▶ ABOUT THIS TASK
Examine each line of the data, and copy the ones containing "length".

(Dataset entries)
============

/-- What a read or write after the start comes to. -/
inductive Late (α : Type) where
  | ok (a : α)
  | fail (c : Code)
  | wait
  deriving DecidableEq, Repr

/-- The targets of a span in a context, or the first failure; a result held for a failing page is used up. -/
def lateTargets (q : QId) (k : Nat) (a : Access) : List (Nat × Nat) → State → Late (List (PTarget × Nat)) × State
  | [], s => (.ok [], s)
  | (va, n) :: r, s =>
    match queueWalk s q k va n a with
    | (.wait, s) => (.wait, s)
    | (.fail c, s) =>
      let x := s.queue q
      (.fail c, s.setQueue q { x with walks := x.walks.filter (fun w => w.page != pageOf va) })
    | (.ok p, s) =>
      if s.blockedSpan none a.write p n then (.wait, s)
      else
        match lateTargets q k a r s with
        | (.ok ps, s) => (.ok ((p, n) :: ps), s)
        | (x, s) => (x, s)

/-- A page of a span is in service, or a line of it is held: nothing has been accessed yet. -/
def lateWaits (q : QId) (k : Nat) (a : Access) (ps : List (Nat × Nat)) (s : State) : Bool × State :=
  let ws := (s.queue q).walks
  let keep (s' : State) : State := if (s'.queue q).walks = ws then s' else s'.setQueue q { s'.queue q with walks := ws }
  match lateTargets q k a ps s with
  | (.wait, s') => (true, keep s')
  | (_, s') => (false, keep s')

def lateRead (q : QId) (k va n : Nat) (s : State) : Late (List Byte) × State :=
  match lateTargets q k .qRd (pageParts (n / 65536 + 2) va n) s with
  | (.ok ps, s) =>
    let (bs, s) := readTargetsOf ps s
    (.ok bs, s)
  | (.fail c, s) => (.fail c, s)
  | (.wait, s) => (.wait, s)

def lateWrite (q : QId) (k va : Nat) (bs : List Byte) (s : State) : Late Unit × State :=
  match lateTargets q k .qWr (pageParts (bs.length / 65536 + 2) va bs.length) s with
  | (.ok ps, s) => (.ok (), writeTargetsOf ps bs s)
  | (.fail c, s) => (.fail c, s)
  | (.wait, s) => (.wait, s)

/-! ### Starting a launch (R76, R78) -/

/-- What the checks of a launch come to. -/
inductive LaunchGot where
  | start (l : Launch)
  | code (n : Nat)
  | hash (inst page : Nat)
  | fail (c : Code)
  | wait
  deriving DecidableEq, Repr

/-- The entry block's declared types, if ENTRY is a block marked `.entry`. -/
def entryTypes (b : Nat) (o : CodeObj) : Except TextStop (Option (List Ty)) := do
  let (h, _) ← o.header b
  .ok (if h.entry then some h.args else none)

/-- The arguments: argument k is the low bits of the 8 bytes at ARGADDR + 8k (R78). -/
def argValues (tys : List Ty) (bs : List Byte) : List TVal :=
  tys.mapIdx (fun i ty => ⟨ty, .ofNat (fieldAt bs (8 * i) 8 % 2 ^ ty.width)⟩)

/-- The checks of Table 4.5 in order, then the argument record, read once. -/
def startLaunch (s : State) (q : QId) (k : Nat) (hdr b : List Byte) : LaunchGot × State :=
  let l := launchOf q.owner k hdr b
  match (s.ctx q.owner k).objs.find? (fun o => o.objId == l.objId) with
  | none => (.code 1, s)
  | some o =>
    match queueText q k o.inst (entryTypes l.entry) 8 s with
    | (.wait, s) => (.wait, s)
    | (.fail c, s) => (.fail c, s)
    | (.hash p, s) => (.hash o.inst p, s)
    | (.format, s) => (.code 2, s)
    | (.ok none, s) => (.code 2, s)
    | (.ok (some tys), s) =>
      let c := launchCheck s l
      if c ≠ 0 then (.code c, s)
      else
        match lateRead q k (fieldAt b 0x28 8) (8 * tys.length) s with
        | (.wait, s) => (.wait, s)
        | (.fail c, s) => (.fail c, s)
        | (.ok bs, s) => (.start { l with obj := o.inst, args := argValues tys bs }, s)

============

▶ OUTPUT FOR THIS EXERCISE
  match lateTargets q k .qWr (pageParts (bs.length / 65536 + 2) va bs.length) s with
        match lateRead q k (fieldAt b 0x28 8) (8 * tys.length) s with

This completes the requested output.